-- ==== Sys2Proof/Machine/Accept.lean ====
section
/-! DEFINITION. Accepting a command word (rules R97, R98), and what the host and the reset pin do to the machine between
and during commands (rules R66, R67, R270). -/

namespace Sys2Proof.Machine

/-- Decode-and-dispatch (R98). Steps 2, 3 and 5 are in the meanings: RESET and RDSTAT execute whatever FAULT is, every
other meaning begins with the test of step 3. -/
def acceptCommand (cw : CmdWord) (s : State) : Host.Outcome State Fault Refusal :=
  match decode cw with
  | .ok i => exec i s
  | .error _ => whenLive s (raise .illegalCmd s)

/-- The host rewinds the source: SPOS <- 0 (R66 (a)). -/
def rewindSource (s : State) : State := { s with env.spos := 0 }

/-- The host replaces the source: SRC <- bytes, SPOS <- 0 (R66 (b)). -/
def replaceSource (bytes : List Byte) (s : State) : State := { s with env.src := bytes, env.spos := 0 }

/-- The host replaces the sink: SNK <- [], SNKFL <- 0 (R67). -/
def replaceSink (s : State) : State := { s with env.snk := [], env.snkfl := 0 }

/-- The environment when a command that would have taken it from `e0` to `e1` is abandoned after `made` of its
environment effects, in the order the command makes them: source bytes, then sink bytes, then the flush strobe. No
command has both source and sink effects (R71, log 13). -/
def abandonedEnv (e0 e1 : Env) (made : Nat) : Env :=
  let taken := min made (e1.spos - e0.spos)
  let put := min (made - taken) (e1.snk.length - e0.snk.length)
  let strobes := min (made - taken - put) (e1.snkfl - e0.snkfl)
  { src := e0.src, spos := e0.spos + taken, snk := e1.snk.take (e0.snk.length + put), snkfl := e0.snkfl + strobes }

/-- rst_n goes low while the command `cw` is in flight (R270): the command is abandoned without a response, the block
takes its reset state, and the environment effects already made stand. -/
def resetDuring (cw : CmdWord) (made : Nat) (s : State) : Host.Outcome State Fault Refusal :=
  match acceptCommand cw s with
  | .next t => .next { resetBlock s with env := abandonedEnv s.env t.env made }
  | .fault f => .fault f
  | .refused r => .refused r

/-- Take one host input. -/
def takeInput (inp : HostInput) (s : State) : Host.Outcome State Fault Refusal :=
  match inp with
  | .command cw => acceptCommand cw s
  | .rewind => .next (rewindSource s)
  | .replaceSource bytes => .next (replaceSource bytes s)
  | .replaceSink => .next (replaceSink s)
  | .pinReset => .next (resetBlock s)
  | .pinResetDuring cw made => resetDuring cw made s

end Sys2Proof.Machine
end

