-- ==== Sys2Proof/Certificates/Slice0/Obligations.lean ====
section
/-! DEFINITION. The statements for the provers. Each docstring names the rules of spec/ it formalises; a clause that rests
on a choice of the model says so and names the log entry; "an inference of the spec" is a sentence that the spec itself
marks `[derived: …]`. -/

open Sys2Proof Sys2Proof.Machine

/-! ### Encoding -/

/-- R91, R92, R95, R97: the legal words are exactly the encodings of the well-formed instructions, and the decoder reads
from each of them the instruction it stands for, every operand bit included. -/
def Obligations.DecodeExactlyInvertsEncode : Prop :=
  ∀ (cw : CmdWord) (i : Instr), decode cw = .ok i ↔ i.wellFormed = true ∧ encode i = cw

/-- The encoded examples of spec/30_encoding.md section 8, one word written out for each family of the opcode map. -/
def Obligations.ExampleWordsDecode : Prop :=
  decode 0x00000000000000000000#80 = .ok .nop ∧
  decode 0x01000000000000000000#80 = .ok .reset ∧
  decode 0x10000000000000000000#80 = .ok .rdbit ∧
  decode 0x20010000000000000000#80 = .ok (.wrbit 0x01#8) ∧
  decode 0x21000000000000000041#80 = .ok (.wrbyte 0x41#64) ∧
  decode 0x220000000000000003E8#80 = .ok (.wrword 1000#64) ∧
  decode 0x30410000000000000000#80 = .ok (.count 0x41#8) ∧
  decode 0x314100000000000003E8#80 = .ok (.setfreq 0x41#8 1000#64) ∧
  decode 0x40000000000000000000#80 = .ok .build ∧
  decode 0x50430000000000000000#80 = .ok (.encode 0x43#8) ∧
  decode 0x51000000000000000000#80 = .ok .decode ∧
  decode 0x20020000000000000000#80 = .error .mustBeZeroBitSet ∧
  decode 0x13000000000000000000#80 = .error .undefinedOpcode

/-- R97, with the opcodes of R95 and the must-be-zero fields of R92 written out: an illegal word raises ILLEGAL_CMD and
changes nothing else when FAULT = 0, and is refused when FAULT = 1; the all-zero word is NOP. -/
def Obligations.IllegalWordRaisesIllegalCmd : Prop :=
  decode 0#80 = .ok .nop ∧
  ∀ (cw : CmdWord) (s : State),
    (opField cw ∉ [0x00#8, 0x01#8, 0x02#8, 0x10#8, 0x11#8, 0x12#8, 0x20#8, 0x21#8, 0x22#8, 0x23#8, 0x30#8, 0x31#8,
        0x32#8, 0x40#8, 0x41#8, 0x42#8, 0x50#8, 0x51#8] ∨
      (opField cw ∈ [0x00#8, 0x01#8, 0x02#8, 0x10#8, 0x11#8, 0x12#8, 0x23#8, 0x40#8, 0x41#8, 0x42#8, 0x51#8] ∧
        (aField cw ≠ 0#8 ∨ dField cw ≠ 0#64)) ∨
      (opField cw = 0x20#8 ∧ ((aField cw).extractLsb' 1 7 ≠ 0#7 ∨ dField cw ≠ 0#64)) ∨
      (opField cw ∈ [0x30#8, 0x32#8, 0x50#8] ∧ dField cw ≠ 0#64) ∨
      (opField cw ∈ [0x21#8, 0x22#8] ∧ aField cw ≠ 0#8)) →
    (s.blk.fault = false →
      acceptCommand cw s =
        .next (pushRsp 0x2F#8 0#64 { s with blk := { s.blk with fault := true, cause := 0x2F#8 } })) ∧
    (s.blk.fault = true → acceptCommand cw s = .next (pushRsp 0x02#8 0#64 s))

/-! ### One step -/

/-- R98, R102: a step that takes a command word which decodes to an instruction is that instruction's meaning, at the
state with the word taken off the port (the queue of host inputs is the model's own, log 1). -/
def Obligations.StepRunsTheDecodedCommand : Prop :=
  ∀ (s : State) (cw : CmdWord) (rest : List HostInput) (i : Instr),
    s.port.inputs = .command cw :: rest → decode cw = .ok i →
    step s = exec i { s with port := { s.port with inputs := rest } }

/-- R66, R67: what the host does to the source and the sink between two commands, and that it touches nothing else. -/
def Obligations.HostActionsTouchTheStreamsOnly : Prop :=
  ∀ (s : State) (rest : List HostInput),
    (s.port.inputs = .rewind :: rest →
      step s = .next { s with env := { s.env with spos := 0 }, port := { s.port with inputs := rest } }) ∧
    (∀ bytes, s.port.inputs = .replaceSource bytes :: rest →
      step s = .next { s with env := { s.env with src := bytes, spos := 0 }, port := { s.port with inputs := rest } }) ∧
    (s.port.inputs = .replaceSink :: rest →
      step s = .next { s with env := { s.env with snk := [], snkfl := 0 }, port := { s.port with inputs := rest } })

/-- R255: between commands the block is idle and holds its state (log 2: the model's idle step). -/
def Obligations.IdleStepHoldsTheState : Prop :=
  ∀ s : State, s.port.inputs = [] → step s = .next s

/-- R243: while FAULT = 1, every command word but RESET and RDSTAT, legal or not, is answered (FAULTED, 0) and changes no
block state and no environment state; RESET and RDSTAT execute. -/
def Obligations.FaultedBlockRefusesAllButResetAndRdstat : Prop :=
  ∀ (cw : CmdWord) (s : State), s.blk.fault = true →
    (decode cw ≠ .ok .reset → decode cw ≠ .ok .rdstat → acceptCommand cw s = .next (pushRsp 0x02#8 0#64 s)) ∧
    (decode cw = .ok .reset → ∃ t, acceptCommand cw s = .next t ∧ t.blk.fault = false ∧
      t.port.rsps = s.port.rsps ++ [⟨0x00#8, 0#64⟩]) ∧
    (decode cw = .ok .rdstat → ∃ rd, acceptCommand cw s = .next (pushRsp 0x00#8 rd s))

/-! ### Control -/

/-- R120. -/
def Obligations.NopDoesNothing : Prop :=
  decode (cmdWord 0x00#8 0#8 0#64) = .ok .nop ∧
  ∀ s : State,
    (s.blk.fault = false → exec .nop s = .next (pushRsp 0x00#8 0#64 s)) ∧
    (s.blk.fault = true → exec .nop s = .next (pushRsp 0x02#8 0#64 s))

/-- R121: RESET writes every reset value of R43, leaves NODE and the environment, is accepted whatever FAULT is, and is the
only command that clears FAULT; a RESET word with non-zero A or D is not RESET. That PQ is emptied is R43. That CSTK, CLEN,
CUR and DLEN keep their values is the model's choice (log 6): the spec calls them not observable. -/
def Obligations.ResetWritesTheResetValues : Prop :=
  decode (cmdWord 0x01#8 0#8 0#64) = .ok .reset ∧
  (∀ s : State,
    exec .reset s = .next (pushRsp 0x00#8 0#64
      { s with
        blk := { fault := false, tvalid := false, cause := 0x00#8, rbuf := 0x00#8, rcnt := 0#4, wbuf := 0x00#8,
                 wcnt := 0#3, freq := Vector.replicate 256 0#64, node := s.blk.node, nnode := 0#9, nleaf := 0#9,
                 root := 511#9, leaf := Vector.replicate 256 511#9 },
        tmp := { s.tmp with pq := [] } })) ∧
  (∀ (a : BitVec 8) (d : BitVec 64) (s : State), a ≠ 0#8 ∨ d ≠ 0#64 →
    (s.blk.fault = false → acceptCommand (cmdWord 0x01#8 a d) s =
      .next (pushRsp 0x2F#8 0#64 { s with blk := { s.blk with fault := true, cause := 0x2F#8 } })) ∧
    (s.blk.fault = true → acceptCommand (cmdWord 0x01#8 a d) s = .next (pushRsp 0x02#8 0#64 s))) ∧
  (∀ (cw : CmdWord) (s t : State), s.blk.fault = true → acceptCommand cw s = .next t → t.blk.fault = false →
    cw = cmdWord 0x01#8 0#8 0#64)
=====
== Directions ==
Lines holding "inputs" in the material above are to be reported.

== Answer below ==
state with the word taken off the port (the queue of host inputs is the model's own, log 1). -/
    s.port.inputs = .command cw :: rest → decode cw = .ok i →
    step s = exec i { s with port := { s.port with inputs := rest } }
    (s.port.inputs = .rewind :: rest →
      step s = .next { s with env := { s.env with spos := 0 }, port := { s.port with inputs := rest } }) ∧
    (∀ bytes, s.port.inputs = .replaceSource bytes :: rest →
      step s = .next { s with env := { s.env with src := bytes, spos := 0 }, port := { s.port with inputs := rest } }) ∧
    (s.port.inputs = .replaceSink :: rest →
      step s = .next { s with env := { s.env with snk := [], snkfl := 0 }, port := { s.port with inputs := rest } })
  ∀ s : State, s.port.inputs = [] → step s = .next s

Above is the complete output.